Durmiendo acabaron en el capítulo anterior y durmiendo comienza este capítulo 68.2; el caballero en el duermevela y el escudero a "pata suelta"...

Don Quijote no puede apartar de su mente el rol de caballero andante asumido durante tantos capítulos, - quiero decir durante todos estos días- , que pasa gran parte de la noche despierto, pero no puede consentir que Sancho descanse cuan largo y ancho es, arremetiendo contra él con el tema de los azotes-desencantadores que el escudero, por ahora, no consiente en darse.

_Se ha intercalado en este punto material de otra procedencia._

-- ==== Sys2Proof/Machine/Chain.lean ====
section
/-! DEFINITION. Chain: the arbiter, transactions, polls, plate health, presses and the line test (Section 8). -/

namespace Sys2Proof.Machine

/-! ### The arbiter (R131, R133) -/

/-- How long a plate's poll has been due; none when it is not (R133). -/
def Plate.overdue (now : Tick) (p : Plate) : Option Nat :=
  match p.pollDue with
  | some t => if t.expired now then some ((now - t.start).toNat - t.len) else none
  | none => none

/-- Of two candidates for a poll the one due longer; the one at hand, which stands lower, at equal times (R131). -/
def longerDue (best : Option (Nat × Nat)) (c : Option Nat × Nat) : Option (Nat × Nat) :=
  match c.1, best with
  | none, b => b
  | some late, none => some (c.2, late)
  | some late, some b => if b.2 < late then some (c.2, late) else some b

/-- The plate to poll: of those due, the one due longest, the lowest position first (R131). -/
def pollChoice (s : State) : Option Nat :=
  ((s.sched.plates.zipIdx.map fun p => (p.1.overdue s.time.now, p.2)).foldl longerDue none).map (·.1)

/-- The refresh that offers its LOAD transaction: of those in LOAD the one that started first (R149). -/
def loadReady (s : State) : Option Refresh :=
  match s.sched.flight.find? (·.driveTimer.isNone) with
  | some r => if r.cancelled then none else some r
  | none => none

/-- A transaction enters START and, with BUSY released, passes on at once; SELECT and DATA take no time here (R128, R129; log entry 8).
BUSY is read as the outside has last reported the line (log entry 37). -/
def startTransaction (position : Nat) (op : ChainOp) (s : State) : State :=
  let phase : ChainPhase := if s.pins.busy then .start else .finish
  s.modChain fun c => { c with
    engine := .transaction { position, op, phase, startedAt := s.time.now, phaseAt := s.time.now } }

/-- A poll starts: it is no longer due (R133). -/
def startPoll (position : Nat) (s : State) : State :=
  startTransaction position .poll (modPlate position (fun p => { p with pollDue := none }) s)

/-- The arbiter may start plate traffic: IDLE, no test pending, IN SERVICE (R131). -/
def chainFree (s : State) : Bool :=
  decide (s.chain.engine = .idle) && !s.chain.testPending && decide (s.chain.service = .inService)

/-- JOINING, RUN or FAULT: the node states in which plates are polled (R131). -/
def polling (s : State) : Bool := participates s || s.node.state = .fault

/-- The poll the arbiter would start at this IDLE point. -/
def duePoll (s : State) : Option Nat := if chainFree s && polling s then pollChoice s else none

/-- An IDLE point of the arbiter: polls before content; a pending test is started by LINE_TEST_START alone (R131). -/
def arbitrate (s : State) : State :=
  match duePoll s with
  | some i => startPoll i s
  | none =>
    if chainFree s then
      match loadReady s with
      | some r => startTransaction r.position r.next s
      | none => s
    else s

/-- Everything that happens "whenever" its condition holds, at the end of a step (log entry 16): refreshes start (R148),
the report builder and the answer queue look again (R123, R66), the arbiter passes an IDLE point (R131),
the path lights and the attention line follow (R106, R172). -/
def settle (s : State) : State :=
  settleAttention (settleLights (arbitrate (settleAnswers (settleReports (settleRefreshes s)))))

/-! ### Plate health (R135, R137) -/

/-- A plate is lost: NOT RESPONDING, its press void, PLATE, then the Scheduler and the Muster Controller are told (R135, R137). -/
def losePlate (i : Nat) (s : State) : State :=
  reportAtMuster i (lossRefresh i (setEvent .plate
    (modPlate i (fun p => { p with health := .notResponding, failureRun := 0, press := .released }) s)))
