-- ==== Sys2Proof/Machine/Step.lean ====
section
/-! DEFINITION. Step: the command at the front of the queue is run; on an empty queue one millisecond passes. -/

namespace Sys2Proof.Machine

/-- One step: the command at the front of the queue, run on the state with the queue's rest; with an empty queue one millisecond
of the local counter (log entry 2). -/
def step (s : State) : Host.Outcome State Fault Refusal :=
  match s.pending with
  | c :: rest => exec c (s.modPending fun _ => rest)
  | [] => .next (tick s)

/-- The state with the command that a word spells put at the front of the queue; unchanged where the word spells none (log entry 31). -/
def State.withFetchWord (s : State) (nbits w : Nat) : State :=
  match decodeTableWord nbits w with
  | some c => s.modPending fun q => c :: q
  | none => s

end Sys2Proof.Machine
end

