/-- What every block has done in `t` once the level of `s` has become another (Table 7-3). -/
structure FollowsLevel (s t : State) : Prop where
  /-- R34: at MUSTER no programme frame is queued, and one in the buffer is on the line, to be left to finish. -/
  purged : level t = .muster → (∀ f ∈ t.bus.queue, f.kind.programme = false)
    ∧ ∀ u, t.bus.buffer = some u → u.frame.kind.programme = true →
        u.condemned = true ∧ (match u.phase with | .sending .. | .jamming => True | .waiting _ | .backoff _ | .held _ => False)
  /-- R72: at MUSTER no answer waits or is active, every WAITING request is IDLE, and no summary is to come. -/
  exchangeStopped : level t = .muster → t.exch.answers = [] ∧ t.exch.active = none ∧ t.exch.summaryTimer = none
    ∧ t.exch.early = none ∧ t.exch.records = s.exch.records.map fun r =>
        if r.waiting then { r with waiting := false, attempts := 0, timer := none } else r
  /-- R58: at STAND-DOWN no summary is to come. -/
  summariesStopped : level t = .standDown → t.exch.summaryTimer = none ∧ t.exch.early = none
  /-- R58, R73: in RUN, NORMAL or STANDBY after MUSTER or STAND-DOWN starts the summaries, the first at once where the queue takes it. -/
  summariesStarted : s.node.state = .run → (level s).calm = false → (level t).calm = true →
    (∃ n, 22500 ≤ n ∧ n ≤ 37500 ∧ t.exch.summaryTimer = some { start := s.time.now, len := n })
    ∧ (s.bus.queue.length ≤ 1 → ∃ q, t.stands ⟨.programmeSummary, 255, q, summaryPayload s.exch.records, [], false⟩)
  /-- R77: the running presence timers are restarted where the level crosses between their two lengths, and stand elsewhere. -/
  presenceTimers : t.mon.neighbours.map (·.presenceTimer) = s.mon.neighbours.map fun n =>
    if (level s).alert ≠ (level t).alert ∧ n.presenceTimer.isSome = true
    then some { start := s.time.now, len := if (level t).alert then 12000 else 32000 } else n.presenceTimer
  /-- R86: entering or leaving MUSTER, every lift has the passability of the new level, which at MUSTER is none. -/
  lifts : level s = .muster ∨ level t = .muster → ∀ n ∈ t.mon.neighbours, n.fixed.kind = .lift →
    n.passable = (!n.blocked && decide (level t ≠ .muster))
  /-- R95: no route leaves over a segment that has become impassable. -/
  withdrawn : ∀ (i : Nat) (n m : Neighbour), s.mon.neighbours[i]? = some n → t.mon.neighbours[i]? = some m →
    n.passable = true → m.passable = false → ∀ e ∈ t.route.table, e.nextHop ≠ some i
  /-- R97: a running advert timer is restarted where the level crosses between its two ranges. -/
  advertTimer : (level s).alert ≠ (level t).alert → s.route.advertTimer.isSome = true →
    ∃ n, (if (level t).alert = true then 1500 ≤ n ∧ n ≤ 2500 else 7500 ≤ n ∧ n ≤ 12500)
      ∧ t.route.advertTimer = some { start := s.time.now, len := n }
  /-- R118: every sweep state is NOT SWEPT, but at STAND-DOWN, which keeps them. -/
  sweeps : t.sched.plates.map (·.swept) = s.sched.plates.map fun p => decide (level t = .standDown) && p.swept
  /-- R118, R122: at MUSTER no report is pending, a console's roll is empty, with ROLL if it held an entry, and the sweep refresh runs. -/
  reports : level t = .muster → t.muster.pendingReports = []
    ∧ ((roles s).console = true → t.muster.roll = [] ∧ (s.muster.roll ≠ [] → eventSet .roll t = true))
    ∧ ((roles s).plates = true → participates s = true →
        t.muster.sweepRefresh = some { start := s.time.now, len := 30000 })
  /-- R118: leaving MUSTER stops the sweep refresh. -/
  sweepRefreshStopped : level s = .muster → t.muster.sweepRefresh = none
  /-- R145: every plate has the target of the new record. -/
  targets : ∀ p ∈ t.sched.plates, p.target = targetFor s.node.state t.muster.record p
  /-- R152: at MUSTER a refresh in LOAD is one that waits for its transaction, cancelled, or one that has started since with the new target. -/
  loads : level t = .muster → ∀ r ∈ t.sched.flight, r.driveTimer = none →
    r.cancelled = true ∨ (r.next = .ident ∧ ∀ p, t.sched.plates[r.position]? = some p → r.content = p.target)
  /-- R115: in RUN the echo timer runs anew at the period of the new level. -/
  echo : s.node.state = .run → t.muster.record.serial ≠ 0 →
    t.muster.echoTimer = some { start := s.time.now, len := if level t = .normal then 60000 else 5000 }
  /-- R106: the path lights are those of the new level. -/
  lights : t.lights = lampsNow t

/-- R11: the node is eligible to send marks: TIME SOURCE, SET, in JOINING or RUN, with no listed source below its own station. -/
def State.sendsMarks (s : State) : Prop :=
  (roles s).timeSource = true ∧ s.time.isSet = true ∧ participates s = true
    ∧ ∃ own, ownStation s = some own ∧ ∀ r ∈ s.time.sources, own ≤ r.station

/-- What has become of mark sending in `t` once the node of `s` has entered JOINING or RUN (R11): the clock runs on, and a node that becomes
eligible starts its mark timer and has a mark with the pending shift standing to be sent. -/
structure MarksFollow (s t : State) : Prop where
  time : t.time = { s.time with markTimer := t.time.markTimer }
  begun : t.sendsMarks → s.time.markTimer = none →
    t.time.markTimer = some { start := s.time.now, len := 20000 }
      ∧ (s.bus.queue.length ≤ 5 →
          ∃ q, t.stands ⟨.timeMark, 255, q, markPayload ⟨0, 0, 0, 0⟩ (shiftOctet s.time.pendingShift), [], false⟩)
  kept : t.sendsMarks → s.time.markTimer ≠ none → t.time.markTimer = s.time.markTimer
  stopped : ¬ t.sendsMarks → t.time.markTimer = none

/-- What every block has done in `t` once the node of `s` has entered JOINING (R162). -/
structure EntersJoining (s t : State) : Prop where
  /-- R163: the node state, with the join timer at 8,000 ms. -/
  state : t.node.state = .joining ∧ t.node.joinTimer = some { start := s.time.now, len := 8000 }
  /-- R127: CHAIN RESET is released. -/
  released : t.chain.chainReset = false
  /-- R77: every presence is UNKNOWN, with its timer started at the level's duration. -/
  presence : ∀ n ∈ t.mon.neighbours, n.presence = .unknown
    ∧ n.presenceTimer = some { start := s.time.now, len := if (level s).alert then 12000 else 32000 }
  /-- R97: an advert is offered, and the advert timer runs with a length of the level's range. -/
  advertTimer : t.route.lastOffer = some s.time.now
    ∧ ∃ n, (if (level s).alert = true then 1500 ≤ n ∧ n ≤ 2500 else 7500 ≤ n ∧ n ≤ 12500)
        ∧ t.route.advertTimer = some { start := s.time.now, len := n }
  /-- R96, R98, R99: with room in the queue that advert, its JOINING flag set, stands to be sent, no trigger is pending and no changed flag is set. -/
  advert : (advertPayload t).head? = some 1 ∧ (s.bus.queue.length ≤ 5 →
    t.stands ⟨.routeAdvert, 255, s.bus.nextSeq, advertPayload t, [], false⟩
      ∧ t.route.trigger = none ∧ ∀ e ∈ t.route.table, e.changed = false)
  /-- R11: a TIME SOURCE node whose time is SET sends marks, unless it yields to a listed source. -/
  marks : MarksFollow s t

/-- What every block has done in `t` once the node of `s` has entered FAULT (R164). -/
structure EntersFault (s t : State) : Prop where
  /-- R163, R164: the node state, with the join timer stopped; no event is set and nothing is counted. -/
  state : t.node.state = .fault ∧ t.node.joinTimer = none ∧ t.events.flags = s.events.flags ∧ t.counters = s.counters
  /-- R35: nothing is left to send, and no frame is kept. -/
  silent : t.bus.receiver = .hunt ∧ t.bus.queue = [] ∧ t.bus.buffer = none
  /-- R11: the mark timer stops, and ship time runs on. -/
  marks : t.time = { s.time with markTimer := none }
  /-- R58, R74: the summaries stop, the answers are dropped and every WAITING request is IDLE. -/
  exchange : t.exch.answers = [] ∧ t.exch.active = none ∧ t.exch.summaryTimer = none ∧ t.exch.early = none
    ∧ t.exch.records = s.exch.records.map fun r => if r.waiting then { r with waiting := false, attempts := 0, timer := none } else r
  /-- R88: the presence timers stop and presence stands; closures and filters stand, to run on. -/
  presence : t.mon = { s.mon with neighbours := s.mon.neighbours.map fun n => { n with presenceTimer := none } }
  /-- R97, R98: the advert timer stops, and a pending trigger is cancelled. -/
  adverts : t.route = { s.route with advertTimer := none, trigger := none }
  /-- R126: the echo and sweep refresh timers stop, a pending echo is cancelled, and the level with its stand-down timer stands. -/
  muster : t.muster = { s.muster with echoTimer := none, joinEcho := none, sweepRefresh := none }
  /-- R155: every plate has the target OUT OF SERVICE. -/
  targets : ∀ p ∈ t.sched.plates, p.target = targetFor .fault s.muster.record p ∧ p.target.layout = .outOfService
  /-- R146, R155: a plate left IDLE shows its target. -/
  compared : ∀ p ∈ t.sched.plates, p.refresh = .idle → p.shown.map (·.1) = some p.target
  /-- R155: a refresh in flight continues. -/
  inFlight : s.sched.flight <+: t.sched.flight

/-- What has become of every plate of `s` in `t` once the chain has gone OUT OF SERVICE (R135, R140, R151): no poll is due, and one not yet NOT
RESPONDING is lost, its press void, its shown content absent, its refresh ended, its loss reported at MUSTER. -/
def PlatesLost (s t : State) : Prop :=
  ∀ (i : Nat) (p : Plate), s.sched.plates[i]? = some p → ∃ q, t.sched.plates[i]? = some q
    ∧ q.health = .notResponding ∧ q.pollDue = none
    ∧ (p.health = .notResponding → q.failureRun = p.failureRun ∧ q.press = p.press ∧ q.shown = p.shown)
    ∧ (p.health ≠ .notResponding → q.failureRun = 0 ∧ q.press = .released ∧ q.shown = none ∧ refreshOf i t = none
        ∧ eventSet .plate t = true
        ∧ (level s = .muster → s.muster.reportOutstanding = true → reportFor i q ∈ t.muster.pendingReports))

Y sigue Sancho durmiendo y en estas están cuando un verdadero ejército de cerdos le pisotean el cuerpo y el campamento... pero no son estos cerdos los que más daño van a hacer a los protagonistas de la aventura, sino los "cerdos a caballo" que les apresan...¿cómo se puede ser tan cruel con un pobre que ha sido casi desahuciado moralmente? ¿pretendió esta situación Cervantes? posiblemente siga criticando al poder, como lo hizo en los capítulos referentes a los duques... un poco más de alargamiento de una agonía anunciada.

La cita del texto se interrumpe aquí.